Top Five: Shows To Skip in 3-D TV

Sony's new 3-D TV commercial has been airing non-stop. The TV is so powerful, it can turn Peyton Manning into a cardboard cutout (maybe that's why the Texans did so well last week). As of now, ladies and gentlemen, if you own a TV, you now need to clarify that it's 2-D. The world won't let you confuse other people about the clarity of your TV's picture.

Remember the friend that kept telling you the game just isn't the same, that once you go HD you can never go back? Well, it's time for him to upgrade. So you're thinking ... 3-D television? The world's three-dimensional, and you watch TV to escape from the world, so what's the point? That's for Sony to decide. If Justin Timberlake says so, it must be true, right? Some things might be cool in 3-D, but there's a total downside.
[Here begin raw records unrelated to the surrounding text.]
-- ==== Sys2Proof/Laws/PerInstr.lean ====
section
/-!
SUPPORT. The per-instruction family Encoding: an instruction's operands fit their fields (spec/30_encoding.md
R74), and its encoded word is canonical for its row of the opcode map, every don't-care bit zero (R80, R83).
-/

namespace Sys2Proof.Laws.Encoding

/-- The operands fit, and the word matches its row by the canonical mask. -/
def Statement (i : Instr) : Prop :=
  i.wellFormed = true ∧ encode i &&& (rowOf i).canon = (rowOf i).pattern

theorem and_ones4 (x : BitVec 4) : x &&& 15#4 = x := BitVec.and_allOnes

theorem and_ones8 (x : BitVec 8) : x &&& 255#8 = x := BitVec.and_allOnes

theorem ofAddr_and (op : BitVec 4) (nnn : BitVec 12) : ofAddr op nnn &&& 0xF000#16 = op ++ 0#12 := by
  have : (0xF000#16 : Word) = 0xF#4 ++ 0#12 := by decide
  rw [this]
  unfold ofAddr
  rw [BitVec.and_append]
  simp [and_ones4, -BitVec.ofNat_eq_ofNat]

theorem ofXByte_and (op : BitVec 4) (x : Reg) (nn : Byte) : ofXByte op x nn &&& 0xF000#16 = op ++ 0#4 ++ 0#8 := by
  have : (0xF000#16 : Word) = 0xF#4 ++ 0#4 ++ 0#8 := by decide
  rw [this]
  unfold ofXByte
  rw [BitVec.and_append, BitVec.and_append]
  simp [and_ones4, -BitVec.ofNat_eq_ofNat]

theorem ofXByte_and_key (op : BitVec 4) (x : Reg) (nn : Byte) :
    ofXByte op x nn &&& 0xF0FF#16 = op ++ 0#4 ++ nn := by
  have : (0xF0FF#16 : Word) = 0xF#4 ++ 0#4 ++ 0xFF#8 := by decide
  rw [this]
  unfold ofXByte
  rw [BitVec.and_append, BitVec.and_append]
  simp [and_ones4, and_ones8, -BitVec.ofNat_eq_ofNat]

theorem ofXY_and_key (op : BitVec 4) (x y : Reg) (n : BitVec 4) :
    ofXY op x y n &&& 0xF00F#16 = op ++ 0#4 ++ 0#4 ++ n := by
  have : (0xF00F#16 : Word) = 0xF#4 ++ 0#4 ++ 0#4 ++ 0xF#4 := by decide
  rw [this]
  unfold ofXY ofNibbles
  rw [BitVec.and_append, BitVec.and_append, BitVec.and_append]
  simp [and_ones4, -BitVec.ofNat_eq_ofNat]

theorem ofXY_and (op : BitVec 4) (x y : Reg) (n : BitVec 4) :
    ofXY op x y n &&& 0xF000#16 = op ++ 0#4 ++ 0#4 ++ 0#4 := by
  have : (0xF000#16 : Word) = 0xF#4 ++ 0#4 ++ 0#4 ++ 0#4 := by decide
  rw [this]
  unfold ofXY ofNibbles
  rw [BitVec.and_append, BitVec.and_append, BitVec.and_append]
  simp [and_ones4, -BitVec.ofNat_eq_ofNat]

theorem fits_reg (x : Reg) : fitsField 4 x.val = true := decide_eq_true x.isLt
theorem fits_byte (b : Byte) : fitsField 8 b.toNat = true := decide_eq_true b.isLt
theorem fits_addr (a : BitVec 12) : fitsField 12 a.toNat = true := decide_eq_true a.isLt

/-- Every term of Instr is well formed: its operands have their fields' widths by their types (R76). -/
theorem fits (i : Instr) : i.wellFormed = true := by
  cases i <;> simp [Instr.wellFormed, Instr.fields, fits_reg, fits_byte, fits_addr]

theorem cls : Statement .cls :=
  ⟨fits _, by decide⟩

theorem ret : Statement .ret :=
  ⟨fits _, by decide⟩

theorem jp (nnn : BitVec 12) : Statement (.jp nnn) :=
  ⟨fits _, (ofAddr_and _ _).trans rfl⟩

theorem call (nnn : BitVec 12) : Statement (.call nnn) :=
  ⟨fits _, (ofAddr_and _ _).trans rfl⟩

theorem seImm (x : Reg) (nn : Byte) : Statement (.seImm x nn) :=
  ⟨fits _, (ofXByte_and _ _ _).trans rfl⟩

theorem sneImm (x : Reg) (nn : Byte) : Statement (.sneImm x nn) :=
  ⟨fits _, (ofXByte_and _ _ _).trans rfl⟩

theorem seReg (x y : Reg) : Statement (.seReg x y) :=
  ⟨fits _, (ofXY_and_key _ _ _ _).trans rfl⟩

theorem sneReg (x y : Reg) : Statement (.sneReg x y) :=
  ⟨fits _, (ofXY_and_key _ _ _ _).trans rfl⟩

theorem ldImm (x : Reg) (nn : Byte) : Statement (.ldImm x nn) :=
  ⟨fits _, (ofXByte_and _ _ _).trans rfl⟩

theorem addImm (x : Reg) (nn : Byte) : Statement (.addImm x nn) :=
  ⟨fits _, (ofXByte_and _ _ _).trans rfl⟩

theorem ldReg (x y : Reg) : Statement (.ldReg x y) :=
  ⟨fits _, (ofXY_and_key _ _ _ _).trans rfl⟩

theorem orReg (x y : Reg) : Statement (.orReg x y) :=
  ⟨fits _, (ofXY_and_key _ _ _ _).trans rfl⟩

theorem andReg (x y : Reg) : Statement (.andReg x y) :=
  ⟨fits _, (ofXY_and_key _ _ _ _).trans rfl⟩

theorem xorReg (x y : Reg) : Statement (.xorReg x y) :=
  ⟨fits _, (ofXY_and_key _ _ _ _).trans rfl⟩

theorem addReg (x y : Reg) : Statement (.addReg x y) :=
  ⟨fits _, (ofXY_and_key _ _ _ _).trans rfl⟩

theorem subReg (x y : Reg) : Statement (.subReg x y) :=
  ⟨fits _, (ofXY_and_key _ _ _ _).trans rfl⟩

theorem shr (x y : Reg) : Statement (.shr x y) :=
  ⟨fits _, (ofXY_and_key _ _ _ _).trans rfl⟩

theorem subn (x y : Reg) : Statement (.subn x y) :=
  ⟨fits _, (ofXY_and_key _ _ _ _).trans rfl⟩

theorem shl (x y : Reg) : Statement (.shl x y) :=
  ⟨fits _, (ofXY_and_key _ _ _ _).trans rfl⟩

theorem ldI (nnn : BitVec 12) : Statement (.ldI nnn) :=
  ⟨fits _, (ofAddr_and _ _).trans rfl⟩

theorem jpV0 (nnn : BitVec 12) : Statement (.jpV0 nnn) :=
  ⟨fits _, (ofAddr_and _ _).trans rfl⟩

theorem rnd (x : Reg) (nn : Byte) : Statement (.rnd x nn) :=
  ⟨fits _, (ofXByte_and _ _ _).trans rfl⟩

theorem drw (x y : Reg) (n : Fin 16) : Statement (.drw x y n) :=
  ⟨fits _, (ofXY_and _ _ _ _).trans rfl⟩

theorem skp (x : Reg) : Statement (.skp x) :=
  ⟨fits _, (ofXByte_and_key _ _ _).trans rfl⟩

theorem sknp (x : Reg) : Statement (.sknp x) :=
  ⟨fits _, (ofXByte_and_key _ _ _).trans rfl⟩

theorem ldVxDt (x : Reg) : Statement (.ldVxDt x) :=
  ⟨fits _, (ofXByte_and_key _ _ _).trans rfl⟩

theorem wkr (x : Reg) : Statement (.wkr x) :=
  ⟨fits _, (ofXByte_and_key _ _ _).trans rfl⟩

theorem ldDtVx (x : Reg) : Statement (.ldDtVx x) :=
  ⟨fits _, (ofXByte_and_key _ _ _).trans rfl⟩

theorem ldStVx (x : Reg) : Statement (.ldStVx x) :=
  ⟨fits _, (ofXByte_and_key _ _ _).trans rfl⟩

theorem addI (x : Reg) : Statement (.addI x) :=
  ⟨fits _, (ofXByte_and_key _ _ _).trans rfl⟩

theorem ldF (x : Reg) : Statement (.ldF x) :=
  ⟨fits _, (ofXByte_and_key _ _ _).trans rfl⟩

theorem ldB (x : Reg) : Statement (.ldB x) :=
  ⟨fits _, (ofXByte_and_key _ _ _).trans rfl⟩

theorem storeRegs (x : Reg) : Statement (.storeRegs x) :=
  ⟨fits _, (ofXByte_and_key _ _ _).trans rfl⟩

theorem loadRegs (x : Reg) : Statement (.loadRegs x) :=
  ⟨fits _, (ofXByte_and_key _ _ _).trans rfl⟩

end Sys2Proof.Laws.Encoding
end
Here are the five most terrifying prospects in 3-D television.

Top Five: Shows To Skip in 3-D TV

5. Jersey Shore People with a love for golden chests and miserable hairstyles/lifestyle choices will experience the Shore like never before. Fans will enjoy doing virtual Jaeger shots and ogling the parade of six-pack-abs until... the tanning scene. The 3-D TV's brightness calibration isn't meant to handle so much orange. The golden glow of worthlessness will break the TV and earn the family a trip to the eye doctor.